Ясень проснулся посреди ночи. Прислушался к себе — кажется, все в порядке, и голова соображает нормально. Пить, правда, хотелось мучительно, словно он сутки пробыл в пустыне.

Поднялся и, пошатываясь, добрался до кухни. Зачерпнул воды, жадно выхлебал и, блаженно отдуваясь, опустился на лавку. Посидел, собираясь с мыслями. Завтра (или уже сегодня?) предстояло выезжать на рассвете. К счастью, в дорогу он собрался заранее, снедаемый нетерпеньем. Сборы, впрочем, не заняли много времени — путь предстоял недолгий, один дневной переход. И много вещей ему ни к чему. Оружие, конь — вот главное. Ну, и деньги, конечно…

Скрипнула половица, и матушка шагнула через порог. Молча присела рядом. В серебряном свете, что лился с ночного неба, лицо ее казалось неестественно бледным.

— Я тебя разбудил? — спросил Ясень.

— Я не спала.

Она протянула руку, провела по его коротко стриженым волосам.

— Как себя чувствуешь?

— Хорошо. Не знаю, чего меня вдруг сморило.

— Да уж, загадка — в жизни не разгадать, — матушка улыбнулась тихо и грустно; долго молчала. — Значит, дождался все-таки. Едешь…

— Ну, чего ты, — сказал Ясень с легкой досадой. — Двадцать раз уже обсудили…

— Знаю. Только душа все равно болит.

Она прикоснулась ладонью к ложбинке между ключицами. Ясень вздохнул, не зная, что говорить. Где-то очень далеко за окном — похоже, на другом конце города — гавкнула собака, но тут же затихла, словно смутившись.

— Попроси у Звенки прощения, — сказала матушка. — Она хорошая девочка.

— Прощения? За что?

— Неважно. Просто попроси.
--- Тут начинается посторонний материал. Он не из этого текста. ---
-- ==== Sys2Proof/Laws/State.lean ====
section
/-! SUPPORT. Laws/State.lean: what each named update of the device leaves alone, one lemma per field and per getter, and the
read of what it writes. Nothing here needs to unfold a record update again. -/

namespace Sys2Proof.Machine

/-! ### wr -/

@[simp] theorem wr_now (a : Nat) (v : Word) (d : Dev) : (wr a v d).now = d.now := rfl
@[simp] theorem wr_free (a : Nat) (v : Word) (d : Dev) : (wr a v d).free = d.free := rfl
@[simp] theorem wr_wraps (a : Nat) (v : Word) (d : Dev) : (wr a v d).wraps = d.wraps := rfl
@[simp] theorem wr_tabs (a : Nat) (v : Word) (d : Dev) : (wr a v d).tabs = d.tabs := rfl
@[simp] theorem wr_inds (a : Nat) (v : Word) (d : Dev) : (wr a v d).inds = d.inds := rfl
@[simp] theorem wr_mem (a : Nat) (v : Word) (d : Dev) : (wr a v d).mem = d.mem := rfl
@[simp] theorem wr_rdata (a : Nat) (v : Word) (d : Dev) : (wr a v d).rdata = d.rdata := rfl
@[simp] theorem wr_badPar (a : Nat) (v : Word) (d : Dev) : (wr a v d).badPar = d.badPar := rfl
@[simp] theorem wr_badCfg (a : Nat) (v : Word) (d : Dev) : (wr a v d).badCfg = d.badCfg := rfl
@[simp] theorem wr_viewBad (a : Nat) (v : Word) (d : Dev) : (wr a v d).viewBad = d.viewBad := rfl
@[simp] theorem wr_scrub (a : Nat) (v : Word) (d : Dev) : (wr a v d).scrub = d.scrub := rfl
@[simp] theorem wr_sys (a : Nat) (v : Word) (d : Dev) : (wr a v d).sys = d.sys := rfl
@[simp] theorem wr_boot (a : Nat) (v : Word) (d : Dev) : (wr a v d).boot = d.boot := rfl
@[simp] theorem wr_flashA (a : Nat) (v : Word) (d : Dev) : (wr a v d).flashA = d.flashA := rfl
@[simp] theorem wr_flashB (a : Nat) (v : Word) (d : Dev) : (wr a v d).flashB = d.flashB := rfl
@[simp] theorem wr_img (a : Nat) (v : Word) (d : Dev) : (wr a v d).img = d.img := rfl
@[simp] theorem wr_ctxs (a : Nat) (v : Word) (d : Dev) : (wr a v d).ctxs = d.ctxs := rfl
@[simp] theorem wr_cores (a : Nat) (v : Word) (d : Dev) : (wr a v d).cores = d.cores := rfl
@[simp] theorem wr_dsp (a : Nat) (v : Word) (d : Dev) : (wr a v d).dsp = d.dsp := rfl
@[simp] theorem wr_locks (a : Nat) (v : Word) (d : Dev) : (wr a v d).locks = d.locks := rfl
@[simp] theorem wr_lockRel (a : Nat) (v : Word) (d : Dev) : (wr a v d).lockRel = d.lockRel := rfl
@[simp] theorem wr_mbxLast (a : Nat) (v : Word) (d : Dev) : (wr a v d).mbxLast = d.mbxLast := rfl
@[simp] theorem wr_ntm (a : Nat) (v : Word) (d : Dev) : (wr a v d).ntm = d.ntm := rfl
@[simp] theorem wr_mrd (a : Nat) (v : Word) (d : Dev) : (wr a v d).mrd = d.mrd := rfl
@[simp] theorem wr_eths (a : Nat) (v : Word) (d : Dev) : (wr a v d).eths = d.eths := rfl
@[simp] theorem wr_rings (a : Nat) (v : Word) (d : Dev) : (wr a v d).rings = d.rings := rfl
@[simp] theorem wr_swc (a : Nat) (v : Word) (d : Dev) : (wr a v d).swc = d.swc := rfl
@[simp] theorem wr_cans (a : Nat) (v : Word) (d : Dev) : (wr a v d).cans = d.cans := rfl
@[simp] theorem wr_canObjs (a : Nat) (v : Word) (d : Dev) : (wr a v d).canObjs = d.canObjs := rfl
@[simp] theorem wr_canCa (a : Nat) (v : Word) (d : Dev) : (wr a v d).canCa = d.canCa := rfl
@[simp] theorem wr_pios (a : Nat) (v : Word) (d : Dev) : (wr a v d).pios = d.pios := rfl
@[simp] theorem wr_pins (a : Nat) (v : Word) (d : Dev) : (wr a v d).pins = d.pins := rfl
@[simp] theorem wr_sds (a : Nat) (v : Word) (d : Dev) : (wr a v d).sds = d.sds := rfl
@[simp] theorem wr_ccs (a : Nat) (v : Word) (d : Dev) : (wr a v d).ccs = d.ccs := rfl
@[simp] theorem wr_smpStart (a : Nat) (v : Word) (d : Dev) : (wr a v d).smpStart = d.smpStart := rfl
@[simp] theorem wr_loop (a : Nat) (v : Word) (d : Dev) : (wr a v d).loop = d.loop := rfl
@[simp] theorem wr_sec (a : Nat) (v : Word) (d : Dev) : (wr a v d).sec = d.sec := rfl
@[simp] theorem wr_vddio (a : Nat) (v : Word) (d : Dev) : (wr a v d).vddio = d.vddio := rfl
@[simp] theorem wr_saf (a : Nat) (v : Word) (d : Dev) : (wr a v d).saf = d.saf := rfl
@[simp] theorem wr_hst (a : Nat) (v : Word) (d : Dev) : (wr a v d).hst = d.hst := rfl
@[simp] theorem wr_out (a : Nat) (v : Word) (d : Dev) : (wr a v d).out = d.out := rfl
@[simp] theorem getCtx_wr (q : Nat) (a : Nat) (v : Word) (d : Dev) : getCtx q (wr a v d) = getCtx q d := rfl
@[simp] theorem getCore_wr (q : Nat) (a : Nat) (v : Word) (d : Dev) : getCore q (wr a v d) = getCore q d := rfl
@[simp] theorem memByte_wr (b : Nat) (a : Nat) (v : Word) (d : Dev) : memByte b (wr a v d) = memByte b d := rfl
@[simp] theorem tbGet_wr (q : Nat) (a : Nat) (v : Word) (d : Dev) : tbGet q (wr a v d) = tbGet q d := rfl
Неужели трудно?

— Ладно, — он фыркнул, — как увижу, так сразу, первым делом…

— Ну и славно, — мягко перебила она, вставая. — Пойду я, все же посплю немного. Трудный день завтра будет.

— Трудный? — повторил Ясень, растеряно глядя вслед. — Ну да, наверно…

…Конь пританцовывал, всхрапывал недовольно — ему не терпелось рвануть по улице, чтобы пыль полетела из-под копыт. Ясень сдержал его, натянув поводья, и оглянулся. Все они стояли у ворот — и отец, и матушка, и старая Веста, и заплаканная, непривычно тихая Пчелка. Даже маленький братец Радик, который едва оправился от болезни, упросил, чтобы его пустили на улицу. Закутанный до бровей, он напоминал сейчас медвежонка; глазенки сверкнули завистью и восторгом, когда Ясень, рисуясь, поднял коня на дыбы.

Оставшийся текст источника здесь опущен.